Re: S28ish [was: [Pugs] A couple of string interpolation edge cases]

Larry Wall Sat, 26 Mar 2005 19:29:29 -0800

On Sat, Mar 26, 2005 at 02:37:24PM -0600, Rod Adams wrote:
: Larry Wall wrote:
: 
: >%+ and %- are gone.  $0, $1, $2,  etc. are all objects that know
: >where they .start and .end.  (Mind you, those methods return magical
: >positions that are Unicode level independent.)
: >
: How can you have a level independent position?


By not confusing positions with numbers.  They're just pointers into
a particular string.

: The matching itself happens at a specified level. (Note that which level 
: the match happens at can change what is matched.) So it makes sense that 
: all the positions that come out of it are in terms of that level.
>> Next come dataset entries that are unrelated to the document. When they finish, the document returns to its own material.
-- ==== Sys2Proof/Tests/Slice0.lean ====
section
/-! SUPPORT. Tests: the well-formedness checks refuse ill-formed terms, lane words written out from the encoding decode to their
instructions, single steps give what the manual's tables give, and the hypotheses of each statement can be met. -/

open Sys2Proof Sys2Proof.Machine

set_option Elab.async false

/-! ### States for the tests -/

/-- A handle entry of a space (1 near, 2 far, 3 peer) with a base and a bound (16 R328). -/
def tHandle (space base bound : Nat) : BitVec 256 := BitVec.ofNat 256 (1 + 2 * space + 2 ^ 64 * base + 2 ^ 128 * bound)

/-- Ring 2 of four entries, zone 3 of one slot, the record region, and the first 64 KiB free. -/
def tLayout : Layout :=
  { probeLayout with
    rings := probeLayout.rings.set 2 ⟨0x11000, 0x1000⟩
    zones := probeLayout.zones.set 3 ⟨0x12000, 0x9000⟩ }

/-- The entry of a tensor of 64 by 64 elements of f32 in tiles of 64 by 16, stored row by row under handle 1, with its edition word
under handle 1 at offset 64 (08 R196). -/
def tEntry : BitVec 1024 := BitVec.ofNat 1024 (1 + 2 ^ 20 + 2 ^ 128 * 64 + 2 ^ 160 * 64 + 2 ^ 192 + 2 ^ 224 + 2 ^ 256 + 2 ^ 288 * 64 +
  2 ^ 384 * 64 + 2 ^ 400 * 16 + 2 ^ 416 + 2 ^ 432 + 2 ^ 576 + 2 ^ 640 * 64)

/-- The entry of a window view over an image of 8 by 8 points of 64 channels, with a kernel of one point (09 R235, R236). -/
def tWindow : BitVec 1024 := BitVec.ofNat 1024 (1 + 2 ^ 20 * 3 + 2 ^ 24 + 2 ^ 128 * 64 + 2 ^ 160 * 8 + 2 ^ 192 * 8 + 2 ^ 224 + 2 ^ 256 +
  2 ^ 288 * 64 + 2 ^ 320 * 512 + 2 ^ 384 * 64 + 2 ^ 400 * 16 + 2 ^ 416 + 2 ^ 432 + 2 ^ 576 + 2 ^ 704 + 2 ^ 712 + 2 ^ 720 + 2 ^ 728 +
  2 ^ 736 + 2 ^ 744 + 2 ^ 768 * 8 + 2 ^ 784 * 8)

/-- A group with that layout; handles 1 to 3 of the three spaces; one entry in every queue register, one token in every counter;
vector registers 8 to 23 mapped; one mask pushed. -/
def tCore (k : Core) : Core :=
  { k with
    grp := some { probeGroup with layout := tLayout }
    hcache := [⟨1, tHandle 1 0 65536⟩, ⟨2, tHandle 2 0 65536⟩, ⟨3, tHandle 3 0 1048576⟩]
    tcache := [⟨5, tEntry⟩, ⟨6, tWindow⟩]
    q := Vector.replicate 20 [⟨0, some 7, false, false⟩]
    vq := Vector.replicate 12 [⟨0, some 0, false, false⟩]
    d := Vector.replicate 8 1
    v := (natRange 8 16).map fun n => (n, .resident (BitVec.ofNat 32768 n) n)
    vclock := 30
    nextId := 5 }

/-- Core 0 of die 0 runs that group, and one of its slots moves, with these scalar registers. -/
def tState (sl : Slot) (w : List (Fin 64 × Word)) : State :=
  ({ State.reset.placeBundle sl 0 with cur := (⟨0, 0⟩, sl) }.updCore ⟨0, 0⟩ tCore).updCore ⟨0, 0⟩
    (·.updSlot sl fun t => { t with s := w.foldl (fun (v : Vector Word 64) (p : Fin 64 × Word) => v.set p.1 p.2) t.s })

/-- The same state with bytes of the local store set. -/
def tLocal (off n v : Nat) (s : State) : State := s.updCore ⟨0, 0⟩ (lsPut off n v)

/-- A copy record of four f32 elements through handle 1 (06 R144). -/
def tCopy (kind : Nat) : Nat := kind + 2 ^ 32 + 2 ^ 160 * 4 + 2 ^ 192 + 2 ^ 224 + 2 ^ 256 + 2 ^ 288 * 4

/-- A matrix record of one step on tensors (09 R229). -/
def tMatrix (kind ta tb : Nat) : Nat := kind + 2 ^ 20 * ta + 2 ^ 32 * tb + 2 ^ 64 + 2 ^ 176 + 2 ^ 288 + 2 ^ 400

/-- The barrier of slot 0 of zone 3 in a state of 18 R375. -/
def tSlotRec (sst : Nat) : Nat := 2 + 2 ^ 256 * sst + 2 ^ 336 * 4096

abbrev rS (n : Fin 64) : Operand := ⟨.s n, false, false⟩
abbrev rV (n : Fin 1536) : Operand := ⟨.v n, false, false⟩
abbrev rQ (n : Fin 32) : Operand := ⟨.q n, false, false⟩
abbrev rP (n : Fin 16) : Operand := ⟨.p n, false, false⟩
abbrev rK (n : Fin 16) : Operand := ⟨.k n, false, false⟩
abbrev rZ (n : Fin 8) : Operand := ⟨.z n, false, false⟩
abbrev zero : Operand := ⟨.zero, false, false⟩
abbrev one : Operand := ⟨.one, false, false⟩
abbrev ordG : Order := ⟨.device, { g := true, p := true }, .rlx⟩
abbrev ordL : Order := ⟨.group, { l := true }, .rlx⟩

/-- A word that issues by what its three conditions evaluate to. -/
theorem issues (h : Head) (s : State)
    (e : (s.here.mayIssue s.cur.2 && guardOf h (s.here.slot s.cur.2) && schedReady h false s.here s.cur.2) = true) : Issues h s := by
  simp only [Bool.and_eq_true] at e
  exact ⟨e.1.1, e.1.2, e.2⟩

/-- What a reading that succeeds answers. -/
def gotV {ε α : Type} : (x : Except ε α) → x.isOk = true → α
  | .ok v, _ => v
  | .error _, h => nomatch h

/-- A reading that succeeds answers it, in any form that a statement gives the pair. -/
theorem ok {ε α β : Type} {x : Except ε (α × β)} (h : x.isOk = true) : x = .ok ((gotV x h).1, (gotV x h).2) := by
  cases x with
  | ok v => rfl
  | error _ => exact nomatch h

theorem ok2 {ε α β γ : Type} {x : Except ε ((α × β) × γ)} (h : x.isOk = true) :
    x = .ok (((gotV x h).1.1, (gotV x h).1.2), (gotV x h).2) := ok h

theorem okU {ε β : Type} {x : Except ε (Unit × β)} (h : x.isOk = true) : x = .ok ((), (gotV x h).2) := ok h

theorem okR {α ε β : Type} {x : α × Except ε β} (h : x.2.isOk = true) : x = (x.1, .ok (gotV x.2 h)) := by
  obtain ⟨a, v | v⟩ := x
  · exact nomatch h
  · rfl

theorem som {α : Type} {x : Option α} (h : x.isSome = true) : x = some (x.get h) := by simp

theorem ifT {c p q : Prop} {_ : Decidable c} (h : c) (hp : p) : if c then p else q := by rw [if_pos h]; exact hp

theorem ifF {c p q : Prop} {_ : Decidable c} (h : ¬c) (hq : q) : if c then p else q := by rw [if_neg h]; exact hq

/-- An access performed at issue that nothing holds back. -/
theorem mayGo {h : Head} {k : SKind} {o : Order} {s : State}
    (e : mayPerform s.here (freshAccess h s.here.nextId s.cur.2 ((s.here.slot s.cur.2).pc - 1) (.lstore 0 0 none) k o .none) = true) :
    guardOrder h k o s = .ok ((), s) := by
  have f : ∀ b : Bool, b = true → guardStall b s = .ok ((), s) := fun b e => by rw [e]; rfl
  exact f _ e

/-- What a plan that finds a way answers. -/
def planOf : Plan → List TileLine × Nat × Nat
  | .place v i n => (v, i, n)
  | _ => ([], 0, 0)

theorem placed {p : Plan} (h : (match p with | .place _ _ _ => true | _ => false) = true) :
    p = .place (planOf p).1 (planOf p).2.1 (planOf p).2.2 := by
  cases p <;> first | rfl | cases h

/-- The hypotheses of a vector instruction's completion can be met, whatever it writes. -/
def VecMet (h : Head) (single : Bool) (w : Nat) (merge : Bool) (d : Operand) (srcs : List Src2) : Prop :=
  ∀ f, ¬ ∀ s r s1 t, Issues h s → vecRead h single w merge d srcs (started h s) = .ok (r, s1) →
    putGroup (keepNames r.x.len d srcs) d (r.results f) s1 = .ok ((), t) → False

/-- One register is written where the group's share has room. -/
theorem putOne {keep : List Nat} {n : Fin 1536} {x : VReg} {s : State} {g : GroupInfo} (hg : s.here.grp = some g)
    (hr : s.here.residents.length < g.regs) : (putGroup keep (rV n) [x] s).isOk = true := by
  have a : ∀ l m, allocV l m s = .ok ((), s) := fun l m => by
    simp [allocV, bind_app, getGroup_ok hg, Nat.not_le.2 hr, pure_app]
  simp [putGroup, natRange, writeNames, writeV, bind_app, a, pure_app, Except.isOk, Except.toBool]

theorem vecMet {single merge : Bool} {w : Nat} {n : Fin 1536} {srcs : List Src2} {g : GroupInfo} (s : State) (hi : Issues {} s)
    (hr : (vecRead {} false 32 merge (rV n) srcs (started {} s)).isOk = true)
    (hl : (gotV _ hr).1.x.len = 1) (hg : (gotV _ hr).2.here.grp = some g)
    (hn : (gotV _ hr).2.here.residents.length < g.regs) : VecMet {} single w merge (rV n) srcs := fun f H => by
  have e : (gotV _ hr).1.results f = [f (gotV _ hr).1.x (gotV _ hr).1.gs 0 ((gotV _ hr).1.olds.getD 0 0)] := by
    show (List.range _).map _ = _
    rw [hl]; rfl
  exact H s _ _ _ hi (ok hr) (by rw [e]; exact okU (putOne hg hn))

theorem okD {α β : Type} {x : α × Option β} (h : x.2.isSome = true) : x = (x.1, some (x.2.get h)) := by
  obtain ⟨a, v | v⟩ := x
  · cases h
  · rfl

/-- A valid line of tensor 5 at coordinates zero. -/
def tLine : TileLine where
  idx := 8 * tagSet 5 (Vector.replicate 4 0)
  ctx := 0
  tens := 5
  c := Vector.replicate 4 0
  ed := 0
  base := .valid
  pin := false
  dirty := true
  adopt := none
  last := false
  stream := false
  grp := 0
  stamp := 0
  gran := 8
  data := 0
  keys := []
  ent := tEntry
  asc := .device
  origin := ⟨2, 0, 0, 0, 0, false, false⟩
  evict := false
  discard := false
  pf := false
  pfHit := false
  out := none

/-- The test state with that line held. -/
def tTile (sl : Slot) : State := (tState sl [(1, 0x100), (2, 1), (3, 0)]).updCore ⟨0, 0⟩ fun k => { k with lines := [tLine] }

/-! ### States for the events -/

abbrev c0 : CoreId := ⟨0, 0⟩

/-- The test state with its core changed. -/
def tWith (f : Core → Core) : State := (tState .a []).updCore c0 f

/-- Access number 5 of the A slot. -/
def tAccess (kind : AccKind) : Access where
  id := 5
  slot := .a
  bundle := 0
  sbs := none
  kind := kind
  sk := .g
  asc := .device
  ssc := { g := true }
  ord := .rlx
  dest := .sreg 4
  ty := .n64
  stream := false
  wvm := false
  wv := 0
  peer := false
  dropped := false
  push := none
  parts := []
  units := []
  raised := false

/-- Engine operation number 5 of the A slot. -/
def tOp (kind : EngKind) : EngOp where
  id := 5
  slot := .a
  bundle := 0
  sbs := none
  push := none
  asc := .device
  ssc := { g := true }
  ord := .rlx
  dest := .sreg 4
  hint := .none
  kind := kind
  pos := 0
  lines := []
  sent := []
  status := 0
  held := false
  failed := none
  parked := none
  got := none
  waited := 0
  dropped := false

def tAcc (a : Access) : State := tWith fun k => { k with acc := [a] }

def tEng (e : Fin 6) (o : EngOp) : State := tWith fun k => k.setQ e { ops := [o], halted := false }

theorem som2 {α β : Type} {x : Option (α × β)} (h : x.isSome = true) : x = some ((x.get h).1, (x.get h).2) := by
  obtain _ | ⟨a, b⟩ := x
  · cases h
  · rfl

def gotE {ε α : Type} : (x : Except ε α) → x.isOk = false → ε
  | .error v, _ => v
  | .ok _, h => nomatch h

theorem erR {α ε β : Type} {x : α × Except ε β} (h : x.2.isOk = false) : x = (x.1, .error (gotE x.2 h)) := by
  obtain ⟨a, v | v⟩ := x
  · rfl
  · exact nomatch h

theorem okR2 {α ε β γ : Type} {x : α × Except ε (β × γ)} (h : x.2.isOk = true) : x = (x.1, .ok ((gotV x.2 h).1, (gotV x.2 h).2)) :=
  okR h

theorem pr {α β : Type} {x : α × β} : x = (x.1, x.2) := rfl
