/-- The term operators (Table 3-3). -/
inductive TermOp where
  | eq | ne | lt | ge | allSet | anySet
deriving DecidableEq, Repr

/-- The widths of a term's field: 1, 2 or 4 bytes (Table 3-3). -/
inductive TermWidth where
  | one | two | four
deriving DecidableEq, Repr

/-- A term (Table 3-3). -/
structure Term where
  offset : Nat
  width : TermWidth
  op : TermOp
  mask : Word
  operand : Word
deriving DecidableEq, Repr

/-- A capture: slot, payload offset and length (Table 3-1). -/
structure Capture where
  slot : Fin 16
  offset : Nat
  length : Nat
deriving DecidableEq, Repr

/-- A sieve entry (Table 3-1). -/
structure Entry where
  inUse : Bool
  cls : AddrClass
  kindValue : Byte
  kindMask : Byte
  /-- The source window, low and high. -/
  window : Option (Half × Half)
  terms : List Term
  deliver : Option (Fin 4)
  answer : Option (Fin 16)
  capture : Option Capture
  wake : Bool
  continue_ : Bool
deriving DecidableEq, Repr

/-- UNUSED, with the empty content (R41). -/
def Entry.empty : Entry :=
  { inUse := false, cls := .every, kindValue := 0, kindMask := 0, window := none, terms := [],
    deliver := none, answer := none, capture := none, wake := false, continue_ := false }

/-- A default verdict (R40, R43). -/
structure DefaultVerdict where
  deliver : Option (Fin 4)
  wake : Bool
deriving DecidableEq, Repr

/-- A bank: 32 entries and a default verdict (R40). -/
structure Bank where
  entries : Vector Entry 32
  dflt : DefaultVerdict
deriving DecidableEq, Repr

/-- A bank after a full reset (R57). -/
def Bank.empty : Bank := { entries := Vector.replicate 32 Entry.empty, dflt := ⟨none, false⟩ }

/-- The sieve table (R40).  `commit` is the commit-pending flag together with the recorded tag. -/
structure Sieve where
  active : Bank
  staged : Bank
  generation : Half
  commit : Option Byte
deriving DecidableEq, Repr

/-! ### The classifier (Section 4) -/

/-- A member of the classification queue (paragraph 4.1). -/
structure Waiting where
  frame : Frame
  id : Half
  /-- The timebase at the frame's end. -/
  stamp : Word
  /-- The frame end point on the line clock. -/
  frameEnd : Nat
deriving DecidableEq, Repr

/-- The frame under evaluation with what R61 fixes at its start. -/
structure Evaluation where
  member : Waiting
  generation : Half
  own : List Half
  group : List Half
deriving DecidableEq, Repr

/-- The five classifier counters (R73). -/
structure ClassifierCounters where
  absorbed : Word
  overrun : Word
  captureShort : Word
  captureExcess : Word
  suppressed : Word
deriving DecidableEq, Repr

/-- The classifier: IDLE when `eval` is `none` (paragraph 4.2). -/
structure Classifier where
  queue : List Waiting
  eval : Option Evaluation
  /-- The frame-id counter (R60). -/
  frameId : Half
  /-- The hit counters of the entry indices (R70). -/
  hits : Vector Word 32
  defaultHits : Word
  counters : ClassifierCounters
deriving DecidableEq, Repr

/-! ### The delivery queues (Section 5) -/

/-- A record of a delivery queue (R68, R76); `matched` is `none` for DEFAULT. -/
structure Record where
  frame : Frame
  id : Half
  stamp : Word
  generation : Half
  matched : Option (Fin 32)
  answered : Bool
  wake : Bool
  captured : Bool
deriving DecidableEq, Repr

/-- The overflow policies (Table 5-1). -/
inductive Overflow where
  | dropNewest | dropOldest
deriving DecidableEq, Repr

/-- The seven settings of a queue (Table 5-1). -/
structure QueueSettings where
  enabled : Bool
  depth : Nat
  cells : Nat
  age : Nat
  policy : Overflow
  fill : Nat
  wakeOnFill : Bool
deriving DecidableEq, Repr
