-- ==== Sys2Proof/Machine/Core.lean ====
section
/-! DEFINITION. The machine behind the host's interface. -/

def Sys2Proof.core : Host.Core :=
  { State := Sys2Proof.Machine.State, Fault := Sys2Proof.Machine.Fault,
    Refusal := Sys2Proof.Machine.Refusal, step := Sys2Proof.Machine.step,
    reset := Sys2Proof.Machine.State.reset }
end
When we're dealing with mostly variable length encodings, it makes
more sense that the positions come out as string pointers that only
convert to numbers grudgingly under duress.  If you're just going to
feed a position back into a substr() or as the start position of the
next index(), there's no reason to translate it to a number and back
to a pointer.  It's a lot more efficient if you don't.

: Now, that position can be translated to a lower level, but not to an 
: upper level, since you can happily land in the middle of a char.

I talked about this problem in one of the As.  I think the fail soft
approach is to round to the next "ceiling" boundary and issue a warning.

: This is part of what I'm having trouble with your concept of a Str being 
: at several levels at once: There's no reliable way to have a notion of 
: "position", expect to have it as attached to the highest possible level, 
: and the second someone does something at lower level, you void the 
: position, and possibly the ability to remain at that high level.

A position that is a pointer can be true for all levels simultaneously.
It has the additional benefit of a type that is subtype constrained
to operate with other values from the same string, so if you subtract
two pointers from different strings, you can actually detect the error.

: I still see my notion of a Str having only one level and encoding at a 
: time as being preferable. Having the ability to recast a string to other 
: levels/encoding should be easy, and many builtins should do that 
: recasting for you.

And I still see that you can have your view if you install a pragma
that forces all incoming strings to a single level.  But I think we
can do that lazily, or not at all, in many cases.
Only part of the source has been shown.